I lick my lips, but my tongue seems to have turned to dry leather. Leathery, like one of Brains's weirdly scrambled-in-its-own-shell eggs. Which reminds me: suddenly what I have to do comes crystal clear. "I think I know how to get your people out regardless of whether there are any revenants outside," I say. "Same way I got in here without anyone spotting me. As for the bomb–what if just a bit of the implosion charge goes off prematurely? Say, at one end of it?"
Alan looks at me oddly. "How are you going to do that?"
"Never mind. What happens if? If, if. Way I remember it, all nuclear weapons these days use a core of plutonium and a set of shaped charges that interlock around it. When they go off, they have to be really precisely timed or the core doesn't implode properly, and if it doesn't implode it doesn't reach critical mass, and if it doesn't go supercritical it doesn't go bang. Right?" I'm almost bouncing up and down. "There's some stuff I need just outside the airlock–a bag of severed hands, a basilisk gun.
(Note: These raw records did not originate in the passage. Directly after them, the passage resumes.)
-- ==== Sys2Proof/Tests/Slice0.lean ====
section
/-! SUPPORT. Tests of the model against the spec's own vectors (95_test_vectors.md, by section), the refusals of the well-formedness
checks, and one witness for the hypotheses of each claim. -/

open Sys2Proof Sys2Proof.Machine

namespace Sys2Proof.Tests

/-! ### Well-formedness: each check refuses a term that breaks it (00_scope.md R5 to R8; 30_encoding.md R91, R92) -/

theorem test_valid_reference : Config.reference.valid = true := by decide
theorem test_valid_overflow_config : ({ w := 5, r := 8, nmax := 7, nsnap := 0 } : Config).valid = true := by decide
theorem test_invalid_w_low : ({ w := 2, r := 8, nmax := 1, nsnap := 0 } : Config).valid = false := by decide
theorem test_invalid_w_high : ({ w := 33, r := 64, nmax := 1, nsnap := 0 } : Config).valid = false := by decide
theorem test_invalid_r_low : ({ w := 16, r := 29, nmax := 1, nsnap := 0 } : Config).valid = false := by decide
theorem test_invalid_r_low_small : ({ w := 3, r := 4, nmax := 1, nsnap := 0 } : Config).valid = false := by decide
theorem test_invalid_r_high : ({ w := 16, r := 65, nmax := 1, nsnap := 0 } : Config).valid = false := by decide
theorem test_invalid_nmax_low : ({ w := 16, r := 32, nmax := 0, nsnap := 0 } : Config).valid = false := by decide
theorem test_invalid_nmax_high : ({ w := 5, r := 8, nmax := 8, nsnap := 0 } : Config).valid = false := by decide
theorem test_invalid_nsnap : ({ w := 16, r := 32, nmax := 1, nsnap := 65 } : Config).valid = false := by decide

/-- Every constructor with an ARG operand, at the first value that does not fit. -/
theorem test_ill_formed :
    (Instr.encInit (2 ^ 32)).wellFormed = false ∧ (Instr.encExpand (2 ^ 32)).wellFormed = false ∧
    (Instr.encSym (2 ^ 32)).wellFormed = false ∧ (Instr.encEst (2 ^ 32)).wellFormed = false ∧
    (Instr.encRestore true (2 ^ 32)).wellFormed = false ∧ (Instr.encDelete (2 ^ 32)).wellFormed = false ∧
    (Instr.encReadp (2 ^ 32)).wellFormed = false ∧ (Instr.encReadreg (2 ^ 32)).wellFormed = false ∧
    (Instr.decInit (2 ^ 32)).wellFormed = false ∧ (Instr.decExpand (2 ^ 32)).wellFormed = false ∧
    (Instr.decRestore false (2 ^ 32)).wellFormed = false ∧ (Instr.decDelete (2 ^ 32)).wellFormed = false ∧
    (Instr.decReadp (2 ^ 32)).wellFormed = false ∧ (Instr.decReadreg (2 ^ 32)).wellFormed = false := by decide

theorem test_well_formed : (Instr.encInit (2 ^ 32 - 1)).wellFormed = true ∧ Instr.decSym.wellFormed = true := by decide

/-! ### Decoding: one word per command (95_test_vectors.md §2.3), and the illegal words of the same section -/

theorem test_decode_encInit : decode .enc 0x0100000000000101 = .ok (.encInit 257) := by rfl
theorem test_decode_encExpand : decode .enc 0x0200000000000008 = .ok (.encExpand 8) := by rfl
theorem test_decode_encSym : decode .enc 0x0300000000000048 = .ok (.encSym 72) := by rfl
theorem test_decode_encFlush : decode .enc 0x0400000000000000 = .ok (.encFlush false) := by rfl
theorem test_decode_encFlush_force : decode .enc 0x0480000000000000 = .ok (.encFlush true) := by rfl
theorem test_decode_encEst : decode .enc 0x0500000000000065 = .ok (.encEst 101) := by rfl
theorem test_decode_encSave : decode .enc 0x0600000000000000 = .ok .encSave := by rfl
theorem test_decode_encRestore_cleanup : decode .enc 0x0780000000000000 = .ok (.encRestore true 0) := by rfl
theorem test_decode_encRestore : decode .enc 0x0700000000000003 = .ok (.encRestore false 3) := by rfl
theorem test_decode_encDelete : decode .enc 0x0800000000000001 = .ok (.encDelete 1) := by rfl
theorem test_decode_encReadp : decode .enc 0x0900000000000002 = .ok (.encReadp 2) := by rfl
theorem test_decode_encReadreg : decode .enc 0x0A00000000000004 = .ok (.encReadreg 4) := by rfl
theorem test_decode_decInit : decode .dec 0x1100000000000101 = .ok (.decInit 257) := by rfl
theorem test_decode_decExpand : decode .dec 0x1200000000000008 = .ok (.decExpand 8) := by rfl
theorem test_decode_decSym : decode .dec 0x1300000000000000 = .ok .decSym := by rfl
theorem test_decode_decSave : decode .dec 0x1600000000000000 = .ok .decSave := by rfl
theorem test_decode_decRestore_cleanup : decode .dec 0x1780000000000002 = .ok (.decRestore true 2) := by rfl
theorem test_decode_decDelete : decode .dec 0x1800000000000003 = .ok (.decDelete 3) := by rfl
theorem test_decode_decReadp : decode .dec 0x1900000000000002 = .ok (.decReadp 2) := by rfl
theorem test_decode_decReadreg : decode .dec 0x1A00000000000005 = .ok (.decReadreg 5) := by rfl
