/-- R1, R2, R4, R5, R16: the end of a start reset clears the latch's bytes and check result (what cleared bytes hold is the
model's choice, log 7) and begins the read, a pin reset setting its cause then. The end of the read records the bytes,
0xFF for each unanswered one, with their check result, and the station enters OFFLINE or CONFIG-FAULT. An end of what
is not in progress changes nothing (log 2). -/
def Obligations.StartReadsTheConfiguration : Prop :=
  (∀ s : State,
    (∀ kind, s.phase = .inReset kind → exec .resetEnd s = .next { s with
      phase := .reading
      latch := { bytes := .cleared, check := none, cause := if kind = .pin then .pin else s.latch.cause } }) ∧
    ((∀ kind, s.phase ≠ .inReset kind) → exec .resetEnd s = .next s)) ∧
  (∀ (answers : List (Option Byte)) (s : State),
    let byteAt (i : Nat) : Byte := (answers.getD i none).getD 0xFF#8
    let b : ConfigBytes :=
      { stationNumber := byteAt 0, stationCount := byteAt 1, rateAndCap := byteAt 2, presenceInterval := byteAt 3
        silenceMultiplier := byteAt 4, replyTimeout := byteAt 5, attemptLimit := byteAt 6, checkByte := byteAt 7 }
    (s.phase = .reading → exec (.configurationReadEnd answers) s = .next
      (entered { s with phase := .running, latch := { s.latch with bytes := b, check := some b.check } }
        (if b.check = .good then .offline else .configFault))) ∧
    (s.phase ≠ .reading → exec (.configurationReadEnd answers) s = .next s))

/-- R2: the sum is tested first, then bytes 0 to 6 from byte 0 upward against the table of section 1.1. -/
def Obligations.ConfigurationCheckFollowsItsOrder : Prop :=
  ∀ b : ConfigBytes,
    let sum := b.stationNumber.toNat + b.stationCount.toNat + b.rateAndCap.toNat + b.presenceInterval.toNat
      + b.silenceMultiplier.toNat + b.replyTimeout.toNat + b.attemptLimit.toNat + b.checkByte.toNat
    let good (i : Nat) : Prop := match i with
      | 0 => b.stationNumber.toNat ≤ 15 ∧ b.stationNumber.toNat < b.stationCount.toNat
      | 1 => 2 ≤ b.stationCount.toNat ∧ b.stationCount.toNat ≤ 16
      | 2 => b.rateAndCap.toNat ≤ 15
      | 3 => 2 ≤ b.presenceInterval.toNat ∧ b.presenceInterval.toNat ≤ 32 ∧ b.presenceInterval.toNat % 2 = 0
      | 4 => 3 ≤ b.silenceMultiplier.toNat ∧ b.silenceMultiplier.toNat ≤ 8
      | 5 => 2 ≤ b.replyTimeout.toNat ∧ b.replyTimeout.toNat ≤ 64
      | 6 => 1 ≤ b.attemptLimit.toNat ∧ b.attemptLimit.toNat ≤ 8
      | _ => True
    (b.check = .badSum ↔ sum % 256 ≠ 0x5A) ∧
    (b.check = .good ↔ sum % 256 = 0x5A ∧ ∀ i < 7, good i) ∧
    ∀ i, b.check = .badField i ↔ sum % 256 = 0x5A ∧ i < 7 ∧ ¬ good i ∧ ∀ j < i, good j

/-- R1, R171, R182: outside the running phase every read returns 0x0000, every host write is discarded and the ATTN line
is inactive (during a start reset the first two are the model's choice, log 8). -/
def Obligations.HostPortIsSilentOutsideRunning : Prop :=
  ∀ s : State, s.phase ≠ .running →
    (∀ a, s.readRegister a = 0#16) ∧ s.attnLine = false ∧ ∀ c, isHostWrite c = true → exec c s = .next s

/-- R6, R163, R184: SOFT RESET in every station state. A running access runs on with its result dropped; in CONFIG-FAULT
the configuration memory is read again, otherwise the station enters OFFLINE. -/
def Obligations.SoftResetReturnsToResetContents : Prop :=
  ∀ (op : Byte) (s : State), s.phase = .running →
    let after : State := { State.reset with
      latch := { s.latch with cause := .soft }
      port := { outQueue := [], inQueue := [], lastSide := .inbound
                current := s.port.current.map fun cur => { cur with dropped := true } }
      host := { HostPort.cleared with cmd := op ++ 0x04#8, result := 0x0401#16 }
      written := s.written
      pending := s.pending }
    exec (.softReset op) s = .next
      (if s.station.state = some .configFault then { after with phase := .reading }
       else entered { after with phase := .running } .offline)

/-! ## Commands refused by the station state (R3, R175) -/

/-- R3, R8, R10, R15, R69, R108, R151, R164, R174, R175: in a station state that does not take it a command answers
WRONG-STATE, and a code that names no command answers BAD-PARAMETER; nothing but CMD and RESULT changes. -/
def Obligations.RefusedCommandsOnlyAnswer : Prop :=
  (∀ (op : Byte) (s : State), s.phase = .running →
    (s.station.state ≠ some .offline →
      exec (.join op) s = .next (answeredOnly s 0x01 op wrongState) ∧
      exec (.setWindow op) s = .next (answeredOnly s 0x05 op wrongState) ∧
      exec (.setRing op) s = .next (answeredOnly s 0x06 op wrongState)) ∧
    (s.station.state ≠ some .online →
      exec (.leave op) s = .next (answeredOnly s 0x02 op wrongState) ∧
      exec (.advanceMark op) s = .next (answeredOnly s 0x0A op wrongState)) ∧
    (s.station.state ≠ some .isolated →
      exec (.clearIsolation op) s = .next (answeredOnly s 0x03 op wrongState)) ∧
    (s.station.state = some .configFault →
      exec (.start op) s = .next (answeredOnly s 0x07 op wrongState))) ∧
  (∀ (code op : Byte) (s : State), s.phase = .running →
    ¬ (1 ≤ code.toNat ∧ code.toNat ≤ 0x0A ∨ 0x10 ≤ code.toNat ∧ code.toNat ≤ 0x14) →
    exec (.unknownCommand code op) s = .next (answeredOnly s code op badParameter))

/-! ## Membership (R8 to R15) -/

/-- R8: JOIN in OFFLINE, with its two checks and its six effects; in any other station state it is refused with
WRONG-STATE. That an accepted JOIN finds the line idle and counts slot times from then on is the model's choice (log 23,
log 15). -/
def Obligations.JoinEntersJoining : Prop :=
  ∀ (op : Byte) (s : State), s.phase = .running →
    let u := commanded s 0x01 op
    let good := s.ring.config.isSome = true ∧ (s.param 0).toNat ≤ 255
    (s.station.state ≠ some .offline → exec (.join op) s = .next (answeredOnly s 0x01 op wrongState)) ∧
    (s.station.state = some .offline → good →
      exec (.join op) s = .next (resulted (entered { u with
        station := { u.station with
          incarnation := some ((s.param 0).extractLsb' 0 8)
          joinListen := .running
            (s.latch.bytes.presenceInterval.toNat * s.latch.bytes.silenceMultiplier.toNat) }
        marks := { u.marks with own := 0#16 }
        peers := u.peers.map fun q => { q with nextSeq := 0#8 }
        bus := { u.bus with
          slotRef := .cold, clashCount := 0, line := .idle, slotClock := 0
          controlQueue := u.bus.controlQueue ++ [.join] } } .joining) 0x01 accepted)) ∧
    (s.station.state = some .offline → ¬ good →
      exec (.join op) s = .next (answeredOnly s 0x01 op badParameter))

/-- R10, R11, R15: LEAVE in ONLINE is BUSY unless every channel is IDLE or FAULTED; on entering LEAVING every grant is
reclaimed, the ask list emptied, every waiting GRANT and ASK withdrawn and every asked mark cleared, and the part then
takes its due steps (log 1, log 17). CLEAR ISOLATION in ISOLATED is BUSY unless the channels are at rest and no record
waits or is being written. -/
def Obligations.LeaveAndClearIsolation : Prop :=
  (∀ (op : Byte) (s : State), s.phase = .running → s.station.state = some .online →
    let u := commanded s 0x02 op
    let atRest := ∀ c, (s.chan c).state = .idle ∨ (s.chan c).state = .faulted
    (atRest → exec (.leave op) s = .next (resulted (State.settle (entered { u with
        credit := { u.credit with askList := [], grants := .replicate 16 0 }
        bus := { u.bus with
          controlQueue := u.bus.controlQueue.filter fun c => !c.isCredit
          transmit := u.bus.transmit.map fun x => match x.item with
            | .control (.ask _ _) | .control (.grant _ _ _) => { x with withdrawn := true }
            | _ => x }
        peers := u.peers.map fun q => { q with asked := false, askTimer := .stopped } } .leaving)) 0x02 accepted)) ∧
    (¬ atRest → exec (.leave op) s = .next (answeredOnly s 0x02 op busy))) ∧
  (∀ (op : Byte) (s : State), s.phase = .running → s.station.state = some .isolated →
    let free := (∀ c, (s.chan c).state = .idle ∨ (s.chan c).state = .faulted) ∧ s.ring.waitList = [] ∧
      s.ring.inProgress = none
    (free → exec (.clearIsolation op) s = .next
      (resulted (entered (commanded s 0x03 op) .offline) 0x03 accepted)) ∧
    (¬ free → exec (.clearIsolation op) s = .next (answeredOnly s 0x03 op busy)))

/-- R9, R31, R43: the join listen timer's expiry in JOINING enters ONLINE and starts the presence timer, and the part then
takes its due steps (log 1, log 17); the presence timer's expiry queues a PRESENCE, dropped while an announcement waits
and once the LEAVE is queued, also while it is sent (log 13), and starts it again. -/
def Obligations.StationTimersExpire : Prop :=
  (∀ (s : State) (ms : Nat), s.station.state = some .joining → s.station.joinListen = .running ms →
    exec .joinListenTimerExpiry s = .next (State.settle
      { s with
        station := { s.station with
          state := some .online, joinListen := .stopped, presence := .running s.latch.bytes.presenceInterval.toNat }
        host := { s.host with stationCause := true } })) ∧
  (∀ (s : State) (ms : Nat), s.station.presence = .running ms →
    exec .presenceTimerExpiry s = .next { s with
      station := { s.station with presence := .running s.latch.bytes.presenceInterval.toNat }
      bus := { s.bus with controlQueue :=
        if (∃ c ∈ s.bus.controlQueue, c = .join ∨ c = .presence ∨ c = .leave) ∨
          s.bus.transmit.map (·.item) = some (.control .leave) then s.bus.controlQueue
        else s.bus.controlQueue ++ [.presence] } })

/-! ## Setting up (R69, R164) -/

/-- R69, R164, R175: SET WINDOW in OFFLINE replaces every field of the window and makes its notice idle; SET RING takes the
ring and sets both indices to 0; parameters out of range answer BAD-PARAMETER, and any other station state WRONG-STATE, and
change nothing else. -/
def Obligations.SettingUpTakesWindowsAndRing : Prop :=
  (∀ (op : Byte) (s : State), s.phase = .running → s.station.state ≠ some .offline →
    exec (.setWindow op) s = .next (answeredOnly s 0x05 op wrongState) ∧
    exec (.setRing op) s = .next (answeredOnly s 0x06 op wrongState)) ∧
  (∀ (op : Byte) (s : State), s.phase = .running → s.station.state = some .offline →
    let base := (s.param 0).toNat + 65536 * ((s.param 1).extractLsb' 0 8).toNat
    let length := (s.param 2).toNat + 65536 * ((s.param 1).extractLsb' 8 8).toNat
    let good := op.toNat % 16 ≤ 7 ∧ 1 ≤ length ∧ length ≤ 1048576 ∧ base + length ≤ 0x1000000 ∧ 1 ≤ op.toNat / 64 ∧
      ∀ p : Station, (s.param 3).getLsbD p.val = true → p.val < s.stationCount ∧ p.val ≠ s.own
    (good → ∀ (w : WindowNo) (rights : Rights), w.val = op.toNat % 16 → rights.code = op.toNat / 64 →
      exec (.setWindow op) s = .next (resulted ((commanded s 0x05 op).setWindowAt w
        { enabled := op.getLsbD 4, base, length, rights, mask := s.param 3, watch := op.getLsbD 5, notice := none })
        0x05 accepted)) ∧
    (¬ good → exec (.setWindow op) s = .next (answeredOnly s 0x05 op badParameter))) ∧
  (∀ (op : Byte) (s : State), s.phase = .running → s.station.state = some .offline →
    let base := (s.param 0).toNat + 65536 * (s.param 1).toNat
    let size := (s.param 2).toNat
    let good := base % 16 = 0 ∧ base ≤ 0xFFFFF0 ∧ isRingSize size ∧ base + 16 * size ≤ 0x1000000
    let u := commanded s 0x06 op
    (good → exec (.setRing op) s = .next (resulted { u with ring := { u.ring with
        config := some { base, size }, producer := 0#16, consumer := 0#16 } } 0x06 accepted)) ∧
    (¬ good → exec (.setRing op) s = .next (answeredOnly s 0x06 op badParameter)))

/-! ## Channels: commands (R108, R121 to R123) -/

/-- R108: START, its five tests in their order, and the values the channel takes; the part then takes its due steps
(log 1, log 17). -/
def Obligations.StartTestsInOrder : Prop :=
  ∀ (op : Byte) (s : State), s.phase = .running →
    let addr := (s.param 0).toNat + 65536 * (s.param 1).toNat
    let u := commanded s 0x07 op
    (s.station.state = some .configFault → exec (.start op) s = .next (answeredOnly s 0x07 op wrongState)) ∧
    (s.station.state ≠ some .configFault → 8 ≤ op.toNat →
      exec (.start op) s = .next (answeredOnly s 0x07 op badParameter)) ∧
    ∀ c : Chan, c.val = op.toNat → s.station.state ≠ some .configFault →
      ((s.chan c).state ≠ .idle → exec (.start op) s = .next (answeredOnly s 0x07 op busy)) ∧
      ((s.chan c).state = .idle → s.station.state ≠ some .online →
        exec (.start op) s = .next (answeredOnly s 0x07 op wrongState)) ∧
      ((s.chan c).state = .idle → s.station.state = some .online → ¬ (addr ≤ 0xFFFFFF ∧ addr % 32 = 0) →
        exec (.start op) s = .next (answeredOnly s 0x07 op badParameter)) ∧
      ((s.chan c).state = .idle → s.station.state = some .online → addr ≤ 0xFFFFFF → addr % 32 = 0 →
        exec (.start op) s = .next (resulted (State.settle
          { u.setChan c { s.chan c with
              state := .fetching, addr := some addr, copy := none, next := 0, issued := 0, done := 0, failed := 0
              owned := 0, flag := .none, chainCancelled := false, fault := none } with
            port := { u.port with
              outQueue := u.port.outQueue ++ [{ requester := .fetch c, addr, length := 32, bytes := [] }] } })
          0x07 accepted))
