/-! ## setEntry -/

@[simp] theorem State.setEntry_phase (u : Tag) (x : Option Entry) : (s.setEntry u x).phase = s.phase := rfl
@[simp] theorem State.setEntry_latch (u : Tag) (x : Option Entry) : (s.setEntry u x).latch = s.latch := rfl
@[simp] theorem State.setEntry_station (u : Tag) (x : Option Entry) : (s.setEntry u x).station = s.station := rfl
@[simp] theorem State.setEntry_marks (u : Tag) (x : Option Entry) : (s.setEntry u x).marks = s.marks := rfl
@[simp] theorem State.setEntry_bus (u : Tag) (x : Option Entry) : (s.setEntry u x).bus = s.bus := rfl
@[simp] theorem State.setEntry_peers (u : Tag) (x : Option Entry) : (s.setEntry u x).peers = s.peers := rfl
@[simp] theorem State.setEntry_changes (u : Tag) (x : Option Entry) : (s.setEntry u x).changes = s.changes := rfl
@[simp] theorem State.setEntry_credit (u : Tag) (x : Option Entry) : (s.setEntry u x).credit = s.credit := rfl
@[simp] theorem State.setEntry_windows (u : Tag) (x : Option Entry) : (s.setEntry u x).windows = s.windows := rfl
@[simp] theorem State.setEntry_inbound (u : Tag) (x : Option Entry) : (s.setEntry u x).inbound = s.inbound := rfl
@[simp] theorem State.setEntry_channels (u : Tag) (x : Option Entry) : (s.setEntry u x).channels = s.channels := rfl
@[simp] theorem State.setEntry_readyList (u : Tag) (x : Option Entry) : (s.setEntry u x).readyList = s.readyList := rfl
@[simp] theorem State.setEntry_port (u : Tag) (x : Option Entry) : (s.setEntry u x).port = s.port := rfl
@[simp] theorem State.setEntry_ring (u : Tag) (x : Option Entry) : (s.setEntry u x).ring = s.ring := rfl
@[simp] theorem State.setEntry_host (u : Tag) (x : Option Entry) : (s.setEntry u x).host = s.host := rfl
@[simp] theorem State.setEntry_written (u : Tag) (x : Option Entry) : (s.setEntry u x).written = s.written := rfl
@[simp] theorem State.setEntry_pending (u : Tag) (x : Option Entry) : (s.setEntry u x).pending = s.pending := rfl
@[simp] theorem State.setEntry_peer (u : Tag) (x : Option Entry) (p : Station) : (s.setEntry u x).peer p = s.peer p := rfl
@[simp] theorem State.setEntry_chan (u : Tag) (x : Option Entry) (c : Chan) : (s.setEntry u x).chan c = s.chan c := rfl
@[simp] theorem State.setEntry_slot (u : Tag) (x : Option Entry) (i : SlotNo) : (s.setEntry u x).slot i = s.slot i := rfl
@[simp] theorem State.setEntry_window (u : Tag) (x : Option Entry) (w : WindowNo) : (s.setEntry u x).window w = s.window w := rfl
@[simp] theorem State.setEntry_grantCount (u : Tag) (x : Option Entry) (p : Station) : (s.setEntry u x).grantCount p = s.grantCount p := rfl
@[simp] theorem State.setEntry_waitOf (u : Tag) (x : Option Entry) (c : Chan) : (s.setEntry u x).waitOf c = s.waitOf c := rfl

/-! ## modEntry -/

@[simp] theorem State.modEntry_phase (u : Tag) (f : Entry → Entry) : (s.modEntry u f).phase = s.phase := rfl
@[simp] theorem State.modEntry_latch (u : Tag) (f : Entry → Entry) : (s.modEntry u f).latch = s.latch := rfl
@[simp] theorem State.modEntry_station (u : Tag) (f : Entry → Entry) : (s.modEntry u f).station = s.station := rfl
@[simp] theorem State.modEntry_marks (u : Tag) (f : Entry → Entry) : (s.modEntry u f).marks = s.marks := rfl
@[simp] theorem State.modEntry_bus (u : Tag) (f : Entry → Entry) : (s.modEntry u f).bus = s.bus := rfl
@[simp] theorem State.modEntry_peers (u : Tag) (f : Entry → Entry) : (s.modEntry u f).peers = s.peers := rfl
@[simp] theorem State.modEntry_changes (u : Tag) (f : Entry → Entry) : (s.modEntry u f).changes = s.changes := rfl
@[simp] theorem State.modEntry_credit (u : Tag) (f : Entry → Entry) : (s.modEntry u f).credit = s.credit := rfl
@[simp] theorem State.modEntry_windows (u : Tag) (f : Entry → Entry) : (s.modEntry u f).windows = s.windows := rfl
@[simp] theorem State.modEntry_inbound (u : Tag) (f : Entry → Entry) : (s.modEntry u f).inbound = s.inbound := rfl
@[simp] theorem State.modEntry_channels (u : Tag) (f : Entry → Entry) : (s.modEntry u f).channels = s.channels := rfl
@[simp] theorem State.modEntry_readyList (u : Tag) (f : Entry → Entry) : (s.modEntry u f).readyList = s.readyList := rfl
@[simp] theorem State.modEntry_port (u : Tag) (f : Entry → Entry) : (s.modEntry u f).port = s.port := rfl
@[simp] theorem State.modEntry_ring (u : Tag) (f : Entry → Entry) : (s.modEntry u f).ring = s.ring := rfl
@[simp] theorem State.modEntry_host (u : Tag) (f : Entry → Entry) : (s.modEntry u f).host = s.host := rfl
@[simp] theorem State.modEntry_written (u : Tag) (f : Entry → Entry) : (s.modEntry u f).written = s.written := rfl
@[simp] theorem State.modEntry_pending (u : Tag) (f : Entry → Entry) : (s.modEntry u f).pending = s.pending := rfl
@[simp] theorem State.modEntry_peer (u : Tag) (f : Entry → Entry) (p : Station) : (s.modEntry u f).peer p = s.peer p := rfl
@[simp] theorem State.modEntry_chan (u : Tag) (f : Entry → Entry) (c : Chan) : (s.modEntry u f).chan c = s.chan c := rfl
@[simp] theorem State.modEntry_slot (u : Tag) (f : Entry → Entry) (i : SlotNo) : (s.modEntry u f).slot i = s.slot i := rfl
@[simp] theorem State.modEntry_window (u : Tag) (f : Entry → Entry) (w : WindowNo) : (s.modEntry u f).window w = s.window w := rfl
@[simp] theorem State.modEntry_grantCount (u : Tag) (f : Entry → Entry) (p : Station) : (s.modEntry u f).grantCount p = s.grantCount p := rfl
@[simp] theorem State.modEntry_waitOf (u : Tag) (f : Entry → Entry) (c : Chan) : (s.modEntry u f).waitOf c = s.waitOf c := rfl

/-! ## setChan -/

@[simp] theorem State.setChan_phase (d : Chan) (x : Channel) : (s.setChan d x).phase = s.phase := rfl
@[simp] theorem State.setChan_latch (d : Chan) (x : Channel) : (s.setChan d x).latch = s.latch := rfl
@[simp] theorem State.setChan_station (d : Chan) (x : Channel) : (s.setChan d x).station = s.station := rfl
@[simp] theorem State.setChan_marks (d : Chan) (x : Channel) : (s.setChan d x).marks = s.marks := rfl
@[simp] theorem State.setChan_bus (d : Chan) (x : Channel) : (s.setChan d x).bus = s.bus := rfl
@[simp] theorem State.setChan_peers (d : Chan) (x : Channel) : (s.setChan d x).peers = s.peers := rfl
@[simp] theorem State.setChan_changes (d : Chan) (x : Channel) : (s.setChan d x).changes = s.changes := rfl
@[simp] theorem State.setChan_credit (d : Chan) (x : Channel) : (s.setChan d x).credit = s.credit := rfl
@[simp] theorem State.setChan_windows (d : Chan) (x : Channel) : (s.setChan d x).windows = s.windows := rfl
@[simp] theorem State.setChan_inbound (d : Chan) (x : Channel) : (s.setChan d x).inbound = s.inbound := rfl
@[simp] theorem State.setChan_readyList (d : Chan) (x : Channel) : (s.setChan d x).readyList = s.readyList := rfl
@[simp] theorem State.setChan_entries (d : Chan) (x : Channel) : (s.setChan d x).entries = s.entries := rfl
@[simp] theorem State.setChan_port (d : Chan) (x : Channel) : (s.setChan d x).port = s.port := rfl
@[simp] theorem State.setChan_ring (d : Chan) (x : Channel) : (s.setChan d x).ring = s.ring := rfl
@[simp] theorem State.setChan_host (d : Chan) (x : Channel) : (s.setChan d x).host = s.host := rfl
@[simp] theorem State.setChan_written (d : Chan) (x : Channel) : (s.setChan d x).written = s.written := rfl
@[simp] theorem State.setChan_pending (d : Chan) (x : Channel) : (s.setChan d x).pending = s.pending := rfl
@[simp] theorem State.setChan_peer (d : Chan) (x : Channel) (p : Station) : (s.setChan d x).peer p = s.peer p := rfl
@[simp] theorem State.setChan_entry (d : Chan) (x : Channel) (t : Tag) : (s.setChan d x).entry t = s.entry t := rfl
@[simp] theorem State.setChan_slot (d : Chan) (x : Channel) (i : SlotNo) : (s.setChan d x).slot i = s.slot i := rfl
@[simp] theorem State.setChan_window (d : Chan) (x : Channel) (w : WindowNo) : (s.setChan d x).window w = s.window w := rfl
@[simp] theorem State.setChan_grantCount (d : Chan) (x : Channel) (p : Station) : (s.setChan d x).grantCount p = s.grantCount p := rfl
@[simp] theorem State.setChan_waitOf (d : Chan) (x : Channel) (c : Chan) : (s.setChan d x).waitOf c = s.waitOf c := rfl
I've got the rest of the kit here. How many of us are there upstairs, roundabout, who need to walk out? The sack has enough samples cut from execution victims to make Hands of Glory for everyone–walk right past the lurkers in the forest. If someone goes and gets them right now. As for the bomb . . ."
I'm still thinking about the bomb as Sergeant Howe wordlessly ducks into the airlock and I hear the hiss of depressurisation. Ticking, ticking. The bomb's booby-trapped. I need to figure out a way of reaching through the case, reaching past the wires and the polystyrene foam spacers around the plutonium rod, past the surrounding parcels of lithium deuteride wrapped in depleted uranium, through the steel casing of the A-bomb trigger–
Alan is standing in front of me, leaning in my face. "Bob."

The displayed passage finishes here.